First, data indicating the configuration of a workpiece to be machined and data corresponding to the configuration of the workpiece which has been machined are inputted by the input section 21 of the controller 20. The data thus inputted is computed by the arithmetic section 22 to obtain configuration data with which the configuration of the workpiece is displayed on the graphics display device 26 shown in FIG. 2.
Then, a viewing point 55 (FIG. 2), indicating the center of an image to be displayed, and a scale factor for the displayed image picture are established (Step 1 in FIG. 4). More specifically, a portion of the image shown in FIG. 2 is selected for enlargement, and the center of the portion thus selected is determined as the viewing point 55. Then, in order to display the enlarged image of the selected portion, a scale factor is determined for the image. For instance in the case where a straight line 100 mm in length is to be displayed at a scale factor of 10 mm/dot, the straight line is displayed with 10 dots, and with a scale factor of 0.5 mm/dot, it is displayed with 200 dots.
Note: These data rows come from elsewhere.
-- ==== Sys2Proof/Syntax.lean ====
section
/-! DEFINITION. The commands of the block: one constructor for each row of spec/opcode_table.json, each an event that
reaches the device or that a unit of it performs. The table gives the rows no bits. Operands: `k` a core (0 to 511, 512 and
513 the luthier's strings), unless a comment says otherwise; `n` a course; `rep` that a word executes as the repeated word of
a REP or REPI; what the outside supplies (samples, verdicts, received data) stands in the operands. The rows without operands come last. -/

namespace Sys2Proof

/-- The symbol of a token of the peg bus (R689). -/
inductive PegSym where
  | zero | one | mark
  deriving DecidableEq, Repr

/-- The 10-bit symbols that arrive at the receiver of port `port`'s link (R467, R469). -/
structure LineIn where
  port : Nat
  syms : List (BitVec 10)
  deriving DecidableEq, Repr

/-- A doubleword of a host's write: its data and its byte enables (R494). -/
structure HostWord where
  be : Nat
  data : Word
  deriving DecidableEq, Repr

/-- What a port sends for PTP, `bytes`, and the event message it stamps: `ev` 0 none, 1 the one received, 2 the one sent, with the
time base `sfd` at which its start-of-frame delimiter passes (R507). -/
structure PtpEvent where
  bytes : List Byte
  ev : Nat
  sfd : Nat
  deriving DecidableEq, Repr
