/-! ### Deliveries to the host (R582, R499) -/

/-- May a message of a vector be sent now: link up, Bus Master Enable, function in D0, MSI-X enabled, neither masked
(R495, R499)? -/
def msixOpen (c : Chip) (v : Nat) : Bool :=
  let st := regVal c 0x60003000
  let ms := regVal c 0x6000300C
  bit st 0 && bit st 6 && !bit st 7 && bit ms 0 && !bit ms 1 && !decide (v ∈ c.pcie.masked)

/-- Requests a message: while it cannot be sent, requests of a vector collapse into its pending bit. -/
def msixRequest (c : Chip) (v : Nat) : Chip :=
  if !msixOpen c v ∧ v ∈ c.pcie.pend then c else { c with pcie := { c.pcie with pend := c.pcie.pend ++ [v] } }

/-- A source of KIND 3 enters service with the host and joins the host list (R582). -/
def hostDeliver (c : Chip) (s : Nat) : Chip :=
  let c := updSrc c s (fun r => { r with st := 3, holder := 0x3FF, notgt := false })
  let c := { c with hostList := c.hostList ++ [⟨s, srcPrio c s, srcTsel c s⟩] }
  let c := regWrap (regWrap c 0x60007040 31 0 1) 0x60007024 31 0 1
  msixRequest c (srcTsel c s)

/-- May sources be presented at all (R565, R587)? -/
def delivering (c : Chip) : Bool := bit (regVal c 0x60007000) 0

/-- A source comes to owe an event: it becomes pending, and one of KIND 3 goes to the host at once (R582). -/
def becomePending (c : Chip) (s : Nat) : Chip :=
  let c := updSrc c s (fun r => { r with st := 1, holder := 0, since := c.tb, notgt := false })
  if srcKind c s = 3 ∧ srcPrio c s ≠ 0 ∧ delivering c then hostDeliver c s else c

/-- A source becomes idle. -/
def becomeIdle (c : Chip) (s : Nat) : Chip :=
  updSrc c s (fun r => { r with st := 0, holder := 0, sat := false, notgt := false })

/-! ### Edges and levels (R566, R567) -/

/-- An edge of an edge source. -/
def srcEdge (c : Chip) (s : Nat) : Chip :=
  let r := srcOf c s
  if r.st = 0 then becomePending c s
  else if r.count < 255 then updSrc c s (fun r => { r with count := r.count + 1 })
  else
    let c := regCount (updSrc c s (fun r => { r with sat := true })) 0x6000703C 31 0 1
    regOr c 0x60007004 4

/-- The level of a level source is judged (R566). -/
def srcJudge (c : Chip) (s : Nat) : Chip :=
  let r := srcOf c s
  if srcActive c s then (if r.st = 0 then becomePending c s else c)
  else if r.st = 2 then becomeIdle (withdraw c s) s
  else if r.st = 1 then becomeIdle c s
  else c

/-- The end of a source's service (R566, R567, R578). -/
def completeSrc (c : Chip) (s : Nat) : Chip :=
  let r := srcOf c s
  if isLevelSense (srcSense c s) then
    (if srcActive c s then becomePending c s else becomeIdle c s)
  else if r.count ≠ 0 then becomePending (updSrc c s (fun r => { r with count := r.count - 1 })) s
  else becomeIdle c s

/-- A COMPLETE by a receiver: the source it names ends its service, or the completion is stray (R576, R583). -/
def completeBy (c : Chip) (holder : Nat) (w : Word) : Chip :=
  let s := w.toNat
  if srcValid s ∧ (srcOf c s).st = 3 ∧ (srcOf c s).holder = holder then completeSrc c s
  else regCount c 0x60007008 31 0 1

/-- Completes every source in service with a receiver on its behalf (R578). -/
def completeHeld (c : Chip) (e : Nat) : Chip :=
  ((c.srcs.filter (fun x => decide (x.2.st = 3) && decide (x.2.holder = e))).map Prod.fst).foldl completeSrc c

/-- A pulse or a changed level reaches the distributor (R563, R566, R567). A pulse is two changes of its input. -/
def srcSample (c : Chip) (s : Nat) : Chip :=
  let r := srcOf c s
  let sense := srcSense c s
  let now := srcLevel c s
  let was := r.input
  let pulsed := r.pulseBusy
  let c := updSrc c s (fun r => { r with input := now, pulseBusy := r.pulseBusy && r.again, again := false })
  if sense = 0 then c
  else if isLevelSense sense then
    let c := if pulsed then
        (if sense = 1 then (if r.st = 0 then becomePending c s else c)
         else if r.st = 2 then becomeIdle (withdraw c s) s else if r.st = 1 then becomeIdle c s else c)
      else c
    srcJudge c s
  else
    let rise := (pulsed || (now && !was)) && (sense = 3 || sense = 5)
    let fall := (pulsed || (!now && was)) && (sense = 4 || sense = 5)
    let c := if rise then srcEdge c s else c
    if fall then srcEdge c s else c

/-- Is there anything for the distributor to take from a source's input? -/
def srcMoved (c : Chip) (s : Nat) : Bool :=
  let r := srcOf c s
  srcValid s && (r.pulseBusy || decide (srcLevel c s ≠ r.input) ||
    (isLevelSense (srcSense c s) && decide (r.st < 3) && decide (srcActive c s ≠ decide (r.st ≠ 0))))

/-! ### Targets (R569 to R572) -/

/-- CPL of a target: in unison string A's, degraded the survivor's (R570). -/
def cplOf (c : Chip) (e : Nat) : Nat := bits (csrVal c (targetCore c e) 0x19) 3 0

/-- Could a core become eligible by a change of CPL alone (R572)? -/
def reachable (c : Chip) (e : Nat) : Bool :=
  decide (eventId c e = e) && courseOn c (courseNo e) && !(coreOf c (targetCore c e)).halted

/-- Is a target eligible for a priority (R570)? The luthier always is, but for its CPL. -/
def eligible (c : Chip) (e prio : Nat) : Bool := (decide (e = 512) || reachable c e) && decide (cplOf c e < prio)

/-- Bit of a spread group's mask for a core (R588). -/
def inGroup (c : Chip) (g k : Nat) : Bool :=
  bit (regVal c (clReg (k / 16) (if g < 2 then 0x80 else 0x84))) (g % 2 * 16 + k % 16)

/-- The target set of a source of KIND 0 or 1 (R569). -/
def targetSet (c : Chip) (s : Nat) : List Nat :=
  if srcKind c s = 0 then
    ((List.range 16).filter (fun i => (srcCmask c s).testBit i)).map (fun i => 16 * srcTsel c s + i)
  else if srcKind c s = 1 then (List.range 512).filter (inGroup c (srcTsel c s))
  else []

/-- Does a target belong to the target set? Core 2n stands for a course in unison or degraded. -/
def inTargets (c : Chip) (s e : Nat) : Bool :=
  if srcKind c s = 2 then decide (e = 512)
  else if srcKind c s = 0 then decide (e / 16 = srcTsel c s) && (srcCmask c s).testBit (e % 16) && decide (e < 512)
  else if srcKind c s = 1 then decide (e < 512) && inGroup c (srcTsel c s) e
  else false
Therefore, the display data is scaled according to the scale factor thus determined and with reference to the viewing point previously set (Step 2 in FIG. 2). More specifically, the display data of the configuration shown in FIG. 2 is computed by the arithmetic section 22 to obtain data in a coordinate system the origin of which is the viewing point 55. Then, the numbers of dots are calculated for the display data according to the scale.
Next, according to the numbers of dots thus calculated, the portions of the figure which are to be eliminated from the display frame 53 are removed, that is, clipping of the display data is carried out (Step 3 in FIG. 4). This will become more apparent from FIG. 5. In FIG. 5, a display frame 53 displaying configuration data has a viewing point 61. However, if the viewing point 61 is shifted to a viewing point 62 with the scale factor unchanged, the frame 53 will be shifted to a frame 63. Accordingly, parts 65 and 66 become clipped areas, which are eliminated.
Thereafter, using the display data thus clipped, an enlarged image of the configuration is displayed on the display screen as shown in FIG. 3 (Step 4 in FIG. 4).
In the above-described conventional display system, the enlarged image of only a part of the figure is displayed. Therefore, in the case where it is required to display the enlarged images of a plurality of parts of the figure, the display data (viewing point and scale factor) must be set up for each of the parts to be displayed. This operation is rather troublesome. Furthermore, it is impossible to individually and simultaneously display the enlarged images of the parts to be observed.